*Directions for this task:* From the first entry to the last, repeat them all exactly.

# # # #

-- ==== Sys2Proof/Machine/Ops.lean ====
section
/-! DEFINITION. Ops: the named operations on memory and on the registers of the block, the one write of a terminal
status (this hardware's whole exception mechanism, 60_exceptions.md R200) and the advance every step ends in
(41_execution_core.md R136). -/

namespace Sys2Proof.Machine

variable {cfg : Config}

/-- MemRead(a, 1): the word at ring element `a` (00_scope.md R11, 20_memory.md R46). No side effect (R52). -/
def Memory.read : Memory cfg → cfg.Elem → cfg.Elem
  | [], _ => Memory.unlisted cfg
  | (k, w) :: m, a => if k = a then w else Memory.read m a

/-- MemWrite(a, 1, v): put `v` at `a`, keeping the canonical form; the reset value removes the entry
(00_scope.md R11, 20_memory.md R48). -/
def Memory.write : Memory cfg → cfg.Elem → cfg.Elem → Memory cfg
  | [], a, v => if v = Memory.unlisted cfg then [] else [(a, v)]
  | (k, w) :: m, a, v =>
    if a < k then (if v = Memory.unlisted cfg then (k, w) :: m else (a, v) :: (k, w) :: m)
    else if a = k then (if v = Memory.unlisted cfg then m else (a, v) :: m)
    else (k, w) :: Memory.write m a v

/-- 0 in every word from `first` to MAX, the rest as it was: what the remaining CLEAR cycles do
(70_reset_and_hazards.md R230; the ascending order is log 7). -/
def Memory.clearFrom (m : Memory cfg) (first : cfg.Elem) : Memory cfg :=
  m.filter (fun p => decide (p.1 < first))

/-- `A <- v` (00_scope.md R11). -/
def Block.setA (b : Block cfg) (v : cfg.Elem) : Block cfg := { b with a := v }

/-- `C <- v`, which is `pc <- v` (00_scope.md R11). -/
def Block.setC (b : Block cfg) (v : cfg.Elem) : Block cfg := { b with c := v }

/-- `D <- v` (00_scope.md R11). -/
def Block.setD (b : Block cfg) (v : cfg.Elem) : Block cfg := { b with d := v }

/-- Replace MEM. -/
def Block.setMem (b : Block cfg) (m : Memory cfg) : Block cfg := { b with mem := m }

/-- `status <- st` (00_scope.md R11). -/
def Block.setStatus (b : Block cfg) (st : Status cfg) : Block cfg := { b with status := st }

/-- Set LOADPHASE (10_state.md R34 (a)). -/
def Block.setLoadPhase (b : Block cfg) (v : Bool) : Block cfg := { b with loadPhase := v }

/-- Move the micro-sequencer (41_execution_core.md R145). -/
def Block.setPhase (b : Block cfg) (p : Phase cfg) : Block cfg := { b with phase := p }

/-- Latch the instruction word (41_execution_core.md R145). -/
def Block.setIr (b : Block cfg) (v : cfg.Elem) : Block cfg := { b with ir := v }

/-- Latch the operand word (41_execution_core.md R145). -/
def Block.setMdr (b : Block cfg) (v : cfg.Elem) : Block cfg := { b with mdr := v }

/-- Replace the record of the channels (log 5). -/
def Block.setChan (b : Block cfg) (ch : Channels) : Block cfg := { b with chan := ch }

/-- Enter a terminal status: the whole of "taking an exception" here. Every fatal event is this one write; no program
counter is saved, no vector is taken and nothing else changes (60_exceptions.md R200, R204; 41_execution_core.md
R137, R140). -/
def Block.terminate (b : Block cfg) (st : Status cfg) : Block cfg := b.setStatus st

/-- The advance: if STATUS is still running, C and D each move on by `succ` from the values execute left; otherwise
neither moves (41_execution_core.md R136, R137). -/
def Block.advance (b : Block cfg) : Block cfg :=
  if b.status = .running then (b.setC (Rau.succ b.c)).setD (Rau.succ b.d) else b

/-- The end of a step: the advance, and the micro-sequencer back in IDLE (41_execution_core.md R145). -/
def Block.finish (b : Block cfg) : Block cfg := b.advance.setPhase .idle

/-- An accepted step request clears LOADPHASE (41_execution_core.md R143, 10_state.md R34 (a)). -/
def Block.accept (b : Block cfg) : Block cfg := b.setLoadPhase false

/-- Fetch: `IR <- MEM[C]`, the whole word, before any write of the step (41_execution_core.md R134, R145). -/
def Block.fetch (b : Block cfg) : Block cfg := b.setIr (b.mem.read b.c)

/-- The shared compute-and-store path of `>` and `|`: the one result goes to both A and MEM[D]
(40_ring_unit.md R110). -/
def Block.storeResult (b : Block cfg) (z : cfg.Elem) : Block cfg := (b.setA z).setMem (b.mem.write b.d z)

/-- Run an operation on the block of a machine; its configuration stays (00_scope.md R5). -/
def State.nextBlock (s : State) (f : Block s.cfg → Block s.cfg) : Host.Outcome State Fault Refusal :=
  .next ⟨s.cfg, f s.block⟩

/-- Put the word of value `w` where the next step fetches, and leave the block ready to fetch it: IDLE and running.
A value above MAX is no memory word (00_scope.md R9): nothing is placed. -/
def Block.placeFetchWord (b : Block cfg) (w : Nat) : Block cfg :=
  match RingElem.ofNat? cfg.toRauConfig w with
  | some v => ((b.setMem (b.mem.write b.c v)).setStatus .running).setPhase .idle
  | none => b

end Sys2Proof.Machine
end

# # # #

*Answer section:*
-- ==== Sys2Proof/Machine/Ops.lean ====
section
/-! DEFINITION. Ops: the named operations on memory and on the registers of the block, the one write of a terminal
status (this hardware's whole exception mechanism, 60_exceptions.md R200) and the advance every step ends in
(41_execution_core.md R136). -/

namespace Sys2Proof.Machine

variable {cfg : Config}

/-- MemRead(a, 1): the word at ring element `a` (00_scope.md R11, 20_memory.md R46). No side effect (R52). -/
def Memory.read : Memory cfg → cfg.Elem → cfg.Elem
  | [], _ => Memory.unlisted cfg
  | (k, w) :: m, a => if k = a then w else Memory.read m a

/-- MemWrite(a, 1, v): put `v` at `a`, keeping the canonical form; the reset value removes the entry
(00_scope.md R11, 20_memory.md R48). -/
def Memory.write : Memory cfg → cfg.Elem → cfg.Elem → Memory cfg
  | [], a, v => if v = Memory.unlisted cfg then [] else [(a, v)]
  | (k, w) :: m, a, v =>
    if a < k then (if v = Memory.unlisted cfg then (k, w) :: m else (a, v) :: (k, w) :: m)
    else if a = k then (if v = Memory.unlisted cfg then m else (a, v) :: m)
    else (k, w) :: Memory.write m a v

/-- 0 in every word from `first` to MAX, the rest as it was: what the remaining CLEAR cycles do
(70_reset_and_hazards.md R230; the ascending order is log 7). -/
def Memory.clearFrom (m : Memory cfg) (first : cfg.Elem) : Memory cfg :=
  m.filter (fun p => decide (p.1 < first))

/-- `A <- v` (00_scope.md R11). -/
def Block.setA (b : Block cfg) (v : cfg.Elem) : Block cfg := { b with a := v }

/-- `C <- v`, which is `pc <- v` (00_scope.md R11). -/
def Block.setC (b : Block cfg) (v : cfg.Elem) : Block cfg := { b with c := v }

/-- `D <- v` (00_scope.md R11). -/
def Block.setD (b : Block cfg) (v : cfg.Elem) : Block cfg := { b with d := v }

/-- Replace MEM. -/
def Block.setMem (b : Block cfg) (m : Memory cfg) : Block cfg := { b with mem := m }

/-- `status <- st` (00_scope.md R11). -/
def Block.setStatus (b : Block cfg) (st : Status cfg) : Block cfg := { b with status := st }

/-- Set LOADPHASE (10_state.md R34 (a)). -/
def Block.setLoadPhase (b : Block cfg) (v : Bool) : Block cfg := { b with loadPhase := v }

/-- Move the micro-sequencer (41_execution_core.md R145). -/
def Block.setPhase (b : Block cfg) (p : Phase cfg) : Block cfg := { b with phase := p }

/-- Latch the instruction word (41_execution_core.md R145). -/
def Block.setIr (b : Block cfg) (v : cfg.Elem) : Block cfg := { b with ir := v }

/-- Latch the operand word (41_execution_core.md R145). -/
def Block.setMdr (b : Block cfg) (v : cfg.Elem) : Block cfg := { b with mdr := v }

/-- Replace the record of the channels (log 5). -/
def Block.setChan (b : Block cfg) (ch : Channels) : Block cfg := { b with chan := ch }

/-- Enter a terminal status: the whole of "taking an exception" here. Every fatal event is this one write; no program
counter is saved, no vector is taken and nothing else changes (60_exceptions.md R200, R204; 41_execution_core.md
R137, R140). -/
def Block.terminate (b : Block cfg) (st : Status cfg) : Block cfg := b.setStatus st

/-- The advance: if STATUS is still running, C and D each move on by `succ` from the values execute left; otherwise
neither moves (41_execution_core.md R136, R137). -/
def Block.advance (b : Block cfg) : Block cfg :=
  if b.status = .running then (b.setC (Rau.succ b.c)).setD (Rau.succ b.d) else b

/-- The end of a step: the advance, and the micro-sequencer back in IDLE (41_execution_core.md R145). -/
def Block.finish (b : Block cfg) : Block cfg := b.advance.setPhase .idle

/-- An accepted step request clears LOADPHASE (41_execution_core.md R143, 10_state.md R34 (a)). -/
def Block.accept (b : Block cfg) : Block cfg := b.setLoadPhase false

/-- Fetch: `IR <- MEM[C]`, the whole word, before any write of the step (41_execution_core.md R134, R145). -/
def Block.fetch (b : Block cfg) : Block cfg := b.setIr (b.mem.read b.c)

/-- The shared compute-and-store path of `>` and `|`: the one result goes to both A and MEM[D]
(40_ring_unit.md R110). -/
def Block.storeResult (b : Block cfg) (z : cfg.Elem) : Block cfg := (b.setA z).setMem (b.mem.write b.d z)

/-- Run an operation on the block of a machine; its configuration stays (00_scope.md R5). -/
def State.nextBlock (s : State) (f : Block s.cfg → Block s.cfg) : Host.Outcome State Fault Refusal :=
  .next ⟨s.cfg, f s.block⟩

/-- Put the word of value `w` where the next step fetches, and leave the block ready to fetch it: IDLE and running.
A value above MAX is no memory word (00_scope.md R9): nothing is placed. -/
def Block.placeFetchWord (b : Block cfg) (w : Nat) : Block cfg :=
  match RingElem.ofNat? cfg.toRauConfig w with
  | some v => ((b.setMem (b.mem.write b.c v)).setStatus .running).setPhase .idle
  | none => b

end Sys2Proof.Machine
end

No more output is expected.